1. Short-answer questions
1.1 Given x̄ = 8, s_x = 3, ȳ = 50, s_y = 12, r = 0.75, find the equation of the least-squares regression line, then use it to predict y when x = 10. 3 marks Band 3
1.2 For a regression model ŷ = 25 + 4x where y is weekly sales and x is advertising spend ($000s), interpret the slope and intercept in plain English, then state the residual for an actual observation (x = 6, y = 55). 3 marks Band 3-4
1.3 A regression model ŷ = 12 + 0.4x is built from data with x ∈ [10, 50]. (a) Predict y at x = 25 and at x = 80. (b) For each prediction, state whether it is interpolation or extrapolation, and whether it is reliable, justifying your answer in one sentence per prediction. 4 marks Band 4
Stuck on 1.3? Refer to the data range [10, 50] explicitly when judging each prediction.2. Extended response
2.1 A medical researcher publishes a regression of newborn birth weight y (kg) on mother's age x (years), based on data from mothers aged 20–40 in one hospital:
ŷ = −2.5 + 0.25 x
and reports r = 0.45.
(a) Compute the predicted birth weight at x = 25 and at x = 35; calculate the residual for an actual baby born to a 30-year-old mother weighing 4.0 kg. (b) Interpret the slope and the intercept in context, and judge the intercept's meaningfulness. (c) The researcher's press release uses the equation to "warn teenage mothers that the model predicts very low birth weights" by plugging in x = 14, getting ŷ = 1.0 kg. Write a structured critique that (i) identifies the statistical error (with the correct named principle from the lesson), (ii) explains why even an r = 0.45 model has limited predictive power, and (iii) recommends one improvement to the study before any public-health statement is made.
8 marks Band 5-6
Explicit marking criteria
Part (a) — 2 marks
• 1 mark — ŷ(25) = 3.75 kg and ŷ(35) = 6.25 kg correctly computed.

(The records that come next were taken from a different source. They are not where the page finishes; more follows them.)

-- ==== Sys2Proof/Machine/Lookup.lean ====
section
/-! DEFINITION. Reading and changing the parts of the state by name: teams, gangs, cores, contexts, registers of a gang, and
the fields of a team's launch record (R445). -/

namespace Sys2Proof.Machine

namespace State
def team (s : State) (t : Nat) : Option Team := mapGet t s.teams
def setTeam (s : State) (t : Nat) (x : Team) : State := { s with teams := mapPut t x s.teams }
def modTeam (s : State) (t : Nat) (f : Team → Team) : State := { s with teams := mapMod t f s.teams }
def gang (s : State) (t g : Nat) : Option Gang := (s.team t).bind (fun x => mapGet g x.gangs)
def modGang (s : State) (t g : Nat) (f : Gang → Gang) : State :=
  s.modTeam t (fun x => { x with gangs := mapMod g f x.gangs })
def core (s : State) (c : Nat) : Core := mapGetD {} c s.cores
def setCore (s : State) (c : Nat) (x : Core) : State := { s with cores := mapPutD {} c x s.cores }
def modCore (s : State) (c : Nat) (f : Core → Core) : State := s.setCore c (f (s.core c))
def cluster (s : State) (n : Nat) : Cluster := mapGetD {} n s.clusters
def modCluster (s : State) (n : Nat) (f : Cluster → Cluster) : State :=
  { s with clusters := mapPutD {} n (f (s.cluster n)) s.clusters }
def ctx? (s : State) (n : Nat) : Option Ctx := mapGet n s.ctxs
def ctx (s : State) (n : Nat) : Ctx := mapGetD {} n s.ctxs
def modCtx (s : State) (n : Nat) (f : Ctx → Ctx) : State := { s with ctxs := mapMod n f s.ctxs }
/-- A fresh identifier. -/
def fresh (s : State) : Nat × State := (s.sched.nextId, { s with sched := { s.sched with nextId := s.sched.nextId + 1 } })
/-- The next free value (assumption 1). -/
def freeQ (s : State) : Quad × State :=
  (Config.freeQuad s.sched.free, { s with sched := { s.sched with free := s.sched.free + 1 } })
def modPend (s : State) (f : Pend → Pend) : State := { s with pend := f s.pend }
def modMem (s : State) (f : MemSys → MemSys) : State := { s with mem := f s.mem }
def modSys (s : State) (f : Sys → Sys) : State := { s with sys := f s.sys }
def modXl (s : State) (f : Xl → Xl) : State := { s with xl := f s.xl }
def modFelt (s : State) (f : Felt → Felt) : State := { s with felt := f s.felt }
def raiseNote (s : State) (bit : Nat) : State :=
  s.modSys (fun y => { y with note := y.note ||| BitVec.ofNat 64 (2 ^ bit) })
end State

/-- Key of a core among `State.cores`: 16y + x on the main array, 256 + index for a Twill core. -/
def Place.core : Place → Nat | .main n => n | .twill h => 256 + h / 4
/-- `coreid` of R387: 16y + x, or 0x80 + index on a Twill core. -/
def Place.coreid : Place → Nat | .main n => n | .twill h => 0x80 + h / 4
/-- Agent identity of R467. -/
def Place.agent : Place → Nat | .main n => n | .twill h => 0x1000 + h
def Place.isTwill : Place → Bool | .main _ => false | .twill _ => true
def Place.pool : Place → Pool | .main _ => .main | .twill _ => .twill
/-- Cluster of a core (R70); Twill cores have none. -/
def clusterOf (core : Nat) : Option Nat :=
  if core < 256 then some (8 * (core / 16 / 2) + (core % 16) / 2) else none

namespace Team
def field (t : Team) (hi lo : Nat) : Nat := bitsOf t.lrec hi lo
/-- Gangs per team (R446). -/
def G (t : Team) : Nat := t.field 623 620 + 1
/-- Register stack size S (R179). -/
def S (t : Team) : Nat := 64 + 16 * t.field 627 624
/-- Repack group size (R201). -/
def group (t : Team) : Nat := 2 ^ t.field 619 617
/-- Scratchpad bytes (R44; 64 KiB on a Twill core, R26). -/
def spsz (t : Team) : Nat := if t.place.isTwill then 65536 else 3072 * t.field 649 642
def nacc (t : Team) : Nat := t.field 666 662
def ntile (t : Team) : Nat := t.field 661 655
def nstash (t : Team) : Nat := t.field 654 650
def spoff (t : Team) : Nat := t.field 319 288
def pstride (t : Team) : Nat := t.field 287 256
def rseed (t : Team) : Quad := BitVec.ofNat 64 (t.field 255 192)
def pbase (t : Team) : Nat := t.field 191 128
/-- Format slot k (R237). -/
def slot (t : Team) (k : Nat) : Word := BitVec.ofNat 32 (t.field (320 + 32 * k + 31) (320 + 32 * k))
/-- Where the slot (gang, fibre) of an operation with identifier `id` stands now: a REPACK may have moved it since (R199, R436). -/
def slotNow (t : Team) (id gid fib : Nat) : Nat × Nat :=
  t.moves.foldl (fun p m => if id < m.1 then ((m.2.find? (fun e => e.1 == p)).map (·.2)).getD p else p) (gid, fib)
end Team

/-- Quad of a gang on its core (R178). -/
def quadOfGang (g : Nat) : Nat := g % 4

/-- Where a register lies: a fibre slot and a position of its ring, or a scalar register of the gang. -/
inductive RegRef where
  | v (fib pos : Nat)
  | s (n : Nat)
  deriving DecidableEq, Repr

namespace Gang
/-- Registers that the issuing fragment works on: the gang's own, or the shadow copies of a run-ahead (R117). -/
def vs (g : Gang) : RegFile := match g.ra with | some r => r.sregs | none => g.sregs
def vf (g : Gang) : List (Nat × Fibre) := match g.ra with | some r => r.fibres | none => g.fibres
def setVs (g : Gang) (x : RegFile) : Gang :=
  match g.ra with | some r => { g with ra := some { r with sregs := x } } | none => { g with sregs := x }
def setVf (g : Gang) (x : List (Nat × Fibre)) : Gang :=
  match g.ra with | some r => { g with ra := some { r with fibres := x } } | none => { g with fibres := x }
def fib (g : Gang) (f : Nat) : Fibre := mapGetD {} f g.vf
def setFib (g : Gang) (f : Nat) (x : Fibre) : Gang := g.setVf (mapPut f x g.vf)
def modFib (g : Gang) (f : Nat) (h : Fibre → Fibre) : Gang := g.setFib f (h (g.fib f))
def reg (g : Gang) (r : RegRef) : Reg :=
  match r with | .v f p => mapGetD {} p (g.fib f).regs | .s n => mapGetD {} n g.vs
def setReg (g : Gang) (r : RegRef) (x : Reg) : Gang :=
  match r with
  | .v f p => g.modFib f (fun b => { b with regs := mapPutD {} p x b.regs })
  | .s n => g.setVs (mapPutD {} n x g.vs)
/-- The fragment's predicate values of a fibre; p7 reads as true (R180). -/
def predBit (g : Gang) (f idx : Nat) : Bool := idx == 7 || (g.fib f).preds.getLsbD idx
/-- Is that predicate unknown to a run-ahead (R117)? -/
def predUnknown (g : Gang) (f idx : Nat) : Bool :=
  match g.ra with | some r => idx != 7 && (mapGetD 0 f r.unkPred).getLsbD idx | none => false
/-- Write a predicate; a write to p7 is discarded (R180). -/
def setPred (g : Gang) (f idx : Nat) (v : Option Bool) : Gang :=
  if idx = 7 then g else
    let m : BitVec 8 := BitVec.ofNat 8 (2 ^ idx)
    let g := g.modFib f (fun b => { b with preds := if v == some true then b.preds ||| m else b.preds &&& ~~~m })
    match g.ra with
    | some r =>
        let u := mapGetD 0 f r.unkPred
        { g with ra := some { r with unkPred := mapPutD 0 f (if v.isNone then u ||| m else u &&& ~~~m) r.unkPred } }
    | none => g
def liveFibres (g : Gang) : List Nat := (g.fibres.filter (fun e => e.2.live)).map (·.1)
end Gang

/-- Position of logical register v_r of a fibre in its ring (R193). -/
def ringPos (S : Nat) (b : Fibre) (r : Nat) : Nat := (b.wb + r) % S

/-- Value of a predicate prefix or field for a fibre. -/
def Gang.predVal (g : Gang) (f : Nat) (p : Pred) : Bool := g.predBit f p.idx.toNat != p.neg

/-- How an attempt ends: done, to be tried again, or a trap. -/
inductive Res (α : Type) where
  | ok (a : α) (s : State)
  | wait (s : State)
  | trap (t : TrapInfo) (s : State)
  deriving DecidableEq, Repr

def Res.bind {α β : Type} (r : Res α) (f : α → State → Res β) : Res β :=
  match r with
  | .ok a s => f a s
  | .wait s => .wait s
  | .trap t s => .trap t s

/-- Do f for each element in turn. -/
def Res.each {α : Type} (l : List α) (f : α → State → Res Unit) (s : State) : Res Unit :=
  match l with
  | [] => .ok () s
  | x :: t => (f x s).bind (fun _ s => Res.each t f s)

/-- The issuing fragment with its gang and team. -/
structure Iss where
  tid : Nat
  gid : Nat
  team : Team
  gang : Gang
  frag : Frag
  deriving DecidableEq, Repr

/-- The fragment that `sched.cur` names: in run-ahead, the fragment that runs ahead. -/
def State.iss (s : State) : Option Iss := do
  let c := s.sched.cur
  let t ← s.team c.team
  let g ← mapGet c.gang t.gangs
  match g.ra with
  | some r => some ⟨c.team, c.gang, t, g, r.frag⟩
  | none => do
      let f ← g.frags.find? (fun f => f.mask.getLsbD c.lead)
      some ⟨c.team, c.gang, t, g, f⟩

def State.modFrag (s : State) (f : Frag → Frag) : State :=
  let c := s.sched.cur
  s.modGang c.team c.gang (fun g =>
    match g.ra with
    | some r => { g with ra := some { r with frag := f r.frag } }
    | none => { g with frags := g.frags.map (fun x => if x.mask.getLsbD c.lead then f x else x) })

def State.modCur (s : State) (f : Gang → Gang) : State := s.modGang s.sched.cur.team s.sched.cur.gang f

end Sys2Proof.Machine
end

• 1 mark — ŷ(30) = 5.0 kg and residual = 4.0 − 5.0 = −1.0 kg, with the interpretation "the model over-predicted by 1 kg".
Part (b) — 2 marks
• 1 mark — slope: "for each extra year of mother's age, the model predicts an additional 0.25 kg of birth weight on average".
• 1 mark — intercept: intercept −2.5 kg represents the predicted birth weight at mother's age 0, which is biologically impossible; therefore the intercept is not meaningful in this model.
Part (c) — 4 marks
• 1 mark — statistical error named: x = 14 is outside the data range [20, 40], so this is extrapolation, and the lesson principle "extrapolation is dangerous" applies.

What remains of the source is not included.